Melinda has nickles and quarters in her bank. She has 8 fewer nickles than quarters. Her total is $3.20 how many of each coin does she have?
Step 1 - Identify and label the unkhowns
How many of each coin (nickles and quarters) does she have?
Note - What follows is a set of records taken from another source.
/-- A thermal trip, when a sensor is at its limit (R366): gangs end without completion records and compute is fenced. -/
def execThermalTrip (s : State) : Out :=
  if !(overheated s) then .next s else
  let cut (y : Core) : Core := { y with ctxs := [{}, {}, {}], run := none, switch := none, mq := [], rt := none, drains := [], shrs := [] }
  let s1 := { s with gangs := [], cmds := [], prods := [], loopq := [],
                     cores := s.cores.map (fun (p : Nat × Core) => (p.1, cut p.2)) }
  let s2 := tileIds.foldl (fun s t => s.updCell t (fun x => { x with run := false })) s1
  .next (s2.enterSafe 7 2 0 0)

/-! ## The pod (R21) -/

/-- Compute is fenced: no Cellarer runs and there is no gang. -/
def fenced (s : State) : Bool := s.gangs.isEmpty && tileIds.all (fun t => !(s.cell t).run)

/-- A fenced package of a pod joins it before any task has run; its first join loads GT from the pod reference, and GT never steps
afterwards (R6, R21). -/
def execPodJoin (s : State) : Out :=
  .next (if fenced s && !s.podRef && s.feats.getLsbD 2 && !s.boot.ran then
      { s with gt := if s.boot.joined then s.gt else s.arg.word.toNat, podRef := true, boot := { s.boot with joined := true } }
    else s)

/-- The pod reference is lost. -/
def execPodReferenceLoss (s : State) : Out :=
  .next (if s.podRef then { s with podRef := false }.out (.event "POD_REFERENCE_LOSS" [s.gt]) else s)

/-! ## Enclaves (R349-R354) -/

/-- The enclave of an identifier. -/
def State.enc (s : State) (id : Nat) : Option Enclave := s.encs.find? (fun e => e.id == id)

/-- Change an enclave. -/
def State.updEnc (s : State) (id : Nat) (f : Enclave → Enclave) : State := { s with encs := mapWhere (fun e => e.id == id) f s.encs }

/-- Some tile is at D1 or above. -/
def observed (s : State) : Bool := s.tiles.any (fun (p : Nat × Tile) => 1 ≤ p.2.dbg)

/-- Replay goes on while some tile is at D1 or above (R359, R362). -/
def State.replayKept (s : State) : State :=
  if s.replay.ms = 0 || observed s then s
  else { s with replay := { s.replay with ms := 0, inProg := false, todo := [], images := [], lines := [], log := [] } }

/-- The debugger holds something of a core: a halt, a bit of DBGCTL, or the running task at a breakpoint (R355, R357). -/
def Core.underDebug (y : Core) : Bool := y.halted || y.dbgctl != 0 || y.run.any (fun k => (y.ctx k).st == .parkedPlace)

/-- Below D2 a tile's cores run, whatever the debugger had set: none is halted, no task stays at a breakpoint, and DBGCTL is clear
(R354, R362, log 100). -/
def State.undebug (s : State) (t : TileId) : State :=
  (coresOf t).foldl (fun s c =>
    if (s.core c).underDebug then (s.updCore c (fun y => { y with dbgctl := 0 })).dbgResumeCore c else s) s

/-- Set the debug level of a tile. -/
def State.setTileLevel (s : State) (n : Nat) (t : TileId) : State :=
  (if n < 2 then s.undebug t else s).updTile t (fun x => { x with dbg := n })

/-- Set the debug level of some tiles. -/
def State.setLevel (s : State) (n : Nat) (ts : List TileId) : State := (ts.foldl (fun s t => s.setTileLevel n t) s).replayKept

/-- ENCREATE: refused without GAUNTLET, or when a tile is taken. Its tiles are at D0 until a grant (R354, R362). -/
def execEncreate (s : State) : Out :=
  let id := s.arg.encid.toNat
  if s.safe || !s.arg.flag || !s.feats.getLsbD 0 || (s.enc id).isSome || s.encs.any (fun e => e.tiles.any (fun t => s.arg.tiles.contains t)) then
    .next (s.refused "ENCREATE")
  else
    let e : Enclave := { id := id, owner := s.arg.data, tiles := s.arg.tiles, parts := [] }
    .next ({ s with encs := s.encs ++ [e] }.setLevel 0 s.arg.tiles)

/-- The attestation report of a nonce (R350). -/
def reportOf (s : State) (id : Nat) (nonce ekdig : List Byte) : List Byte :=
  let e := s.enc id
  let fl := (if e.any (·.taint) then 1 else 0) + (if e.isSome then 2 else 0)
  bytesOf 2 1 ++ bytesOf 2 fl ++ bytesOf 2 (if e.isSome then id else 0) ++ bytesOf 2 s.pkgid.toNat ++ le8 s.devrec ++ bytesOf 8 s.gt ++
    nonce.take 32 ++ zeroBytes (32 - nonce.length) ++ Config.sha256 (fwImage s).body ++ Config.sha256 (cfgImage s).body ++
    ekdig ++ bytesOf 4 s.counter ++ zeroBytes 4

/-- Send a signed report. -/
def State.sendReport (s : State) (id : Nat) (nonce ekdig : List Byte) : State :=
  let r := reportOf s id nonce ekdig
  s.out (.report r (Config.slhSign s.secret r))

/-- ATTEST. -/
def execAttest (s : State) : Out := s.request "ATTEST" (.next (s.sendReport s.arg.encid.toNat s.arg.data (zeroBytes 32)))

/-- An ML-KEM key pair for a participant (R351). -/
def execKemKeyPairGenerate (s : State) : Out :=
  let id := s.arg.encid
  if s.safe || (s.enc id.toNat).isNone || 16 ≤ s.arg.part then .next (s.refused "KEM")
  else
    let n := s.fresh
    let pub := Config.kemPublic n
    let s1 := { s.bump with kems := s.kems ++ [({ encid := id, part := s.arg.part, num := n } : KemPair)] }
    .next ((s1.out (.data 0 pub)).sendReport id.toNat s.arg.data (Config.sha256 pub))

/-- The info string of a derived key. -/
def infoMem : List Byte := [0x7A, 0x77, 0x31, 0x36, 0x2D, 0x6D, 0x65, 0x6D]
def infoLink : List Byte := [0x7A, 0x77, 0x31, 0x36, 0x2D, 0x6C, 0x69, 0x6E, 0x6B]

/-- The number of a memory key on a tile: that of the same key, if the tile has been given it, else a new one. The tile's device
memory key is 0 (R347). -/
def keyNum (s : State) (t : TileId) (key : List Byte) (new : Nat) : Nat :=
  match ((Config.deviceKey s.secret t.val, 0) :: (s.tile t).memKeys).find? (fun (p : List Byte × Nat) => p.1 == key) with
  | some p => p.2
  | none => new

/-- A memory key is installed in a slot of some tiles (R347, R351). -/
def State.installKey (s : State) (slot : Nat) (key : List Byte) (new : Nat) (encid : BitVec 16) (part : Nat) (ts : List TileId) : State :=
  ts.foldl (fun s t =>
    let n := keyNum s t key new
    s.updTile t (fun x =>
      { x with keys := mapSet x.keys slot { valid := true, encid := encid, part := part, epoch := n },
               memKeys := if n = new then (key, new) :: x.memKeys else x.memKeys })) s

/-- A participant with what KEYEST brings: its slot joins those that it has. -/
def partOf (k : KeyEst) (z : List Byte) (old : Option Part) : Part :=
  let oldOf {α : Type} (f : Part → List α) : List α := old.elim [] f
  { id := k.part, asids := k.asids.map (·.toNat), slots := (oldOf (·.slots)).filter (· != k.slot) ++ [k.slot],
    tiles := (oldOf (·.tiles)).filter (fun t => !(k.tiles.contains t)) ++ k.tiles,
    link := Config.hkdf z infoLink, images := k.images }
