-- ==== Sys2Proof/Machine/Issue.lean ====
section
/-! DEFINITION. Machine/Issue.lean: fetching and issuing a bundle on a core and on a Cellarer, a micro-op, a step record and a
command, stalls that end before a bundle issues, and the acts of one gt in their order (R25, R78-R83, R98-R101, R132-R139,
R149, R222, R242, R264, R297, R321-R325, R334, R355-R358). -/

namespace Sys2Proof.Machine

/-! ## A bundle -/

/-- The stream is at a bundle. -/
def Hart.begin (h : Hart) (ic : Nat) : Hart :=
  { h with ic := ic, bpc := h.pc, blen := 0, slot := 0xFF, pfx := none, closes := false, first := h.nid, srq := [] }

/-- The bundle has been decoded: its length, and whether it carries `rgnc` or `end`. -/
def Hart.decoded (h : Hart) (b : Bundle) : Hart :=
  { h with blen := 4 * b.len, closes := b.syls.any (fun p => p.2 == .rgnc || p.2 == .endTask) }

/-- The next address, after the third delay bundle the target of a taken branch (R132). -/
def Hart.next (h : Hart) : Hart :=
  let fall := h.bpc + h.blen
  match h.redir with
  | none => { h with pc := fall }
  | some (n, t) => if n ≤ 1 then { h with pc := t, redir := none } else { h with pc := fall, redir := some (n - 1, t) }

/-- A `rgn`. -/
def isRgn (i : Instr) : Bool :=
  match i with
  | .rgn _ _ => true
  | _ => false

/-- A `trap`. -/
def isTrap (i : Instr) : Bool :=
  match i with
  | .trap _ => true
  | _ => false

/-- What acts at the end of its bundle's issue cycle (R139, R147, R148). -/
def atEnd (i : Instr) : Bool := i == .rgnc || i == .endTask || isTrap i

/-- The slot of the syllable that breaks R133, if one does: in the shadow of a taken branch a branch that is taken or a
region's boundary, and beside an `rgnc` a branch that is taken. -/
def shadowSlot (h : Hart) (vp : BitVec 64) (b : Bundle) : Option Nat :=
  let edge (i : Instr) : Bool := isRgn i || i == .rgnc || i == .endTask
  let hit (p : Nat × Instr) : Bool :=
    match h.redir with
    | some _ => branchTaken p.2 h vp || edge p.2
    | none => b.syls.any (fun q => q.2 == .rgnc) && branchTaken p.2 h vp
  (b.syls.find? hit).map (·.1)

/-- The syllable in execution stands in a slot. -/
def State.atSlot (s : State) (n : Nat) : State := s.setHart { s.hart with slot := n }

/-- Run syllables in ascending slot; the first that faults is the one reported, and what follows it does not perform (R268).
A `trap` of a lower slot outranks it: it is taken on the state before. -/
def runSyls (tr : Option (Nat × Instr)) (s : State) : List (Nat × Instr) → Out
  | [] => .next s
  | (n, i) :: l =>
    match exec i (s.atSlot n) with
    | .next s1 =>
      if s1.abort then
        match tr with
        | some (m, j) => if m < n then exec j (s.atSlot m) else .next s1
        | none => .next s1
      else runSyls tr s1 l
    | o => o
Let x = the number of nickles that Melinda has in her bank
Let y = the number of quarters she has in her bank
Step 2 - There are two unknowns (x and y), so we need two equations to solve for the unknowns.
Equation 1 She has 8 fewer nickles than quarters
Number of nickles (x) = Number of quarters (y) minus 8
x = y - 8
Equation 2 Her total is $3.20
Each nickles is worth 5 cents or $0.05. Each quarter is worth 25 cents or $0.25
Number of nickles*$0.05 + number of quarters*$0.25 = $3.20
0.05x + 0.25y = $3.20
Step 3 - Substitute y-8 from equation 1 for x in equation 2.
0.05x + 0.25y = $3.20 (Equation 2)
0.05(y-8) + 0.25y = $3.20 (Substitute y-8 for x)
0.05y - (0.05)(8) + 0.25y = $3.20 (Multiply 0.05 across the terms in the ( ))
0.30y = $3.60 ( Add terms)
Solve for y. Then solve for x, where x = y-8.
Step 4 - Check by:
Adding your x and y values into equation 2 (0.05x + 0.25y = $3.20) and verifying they add up to $3.20.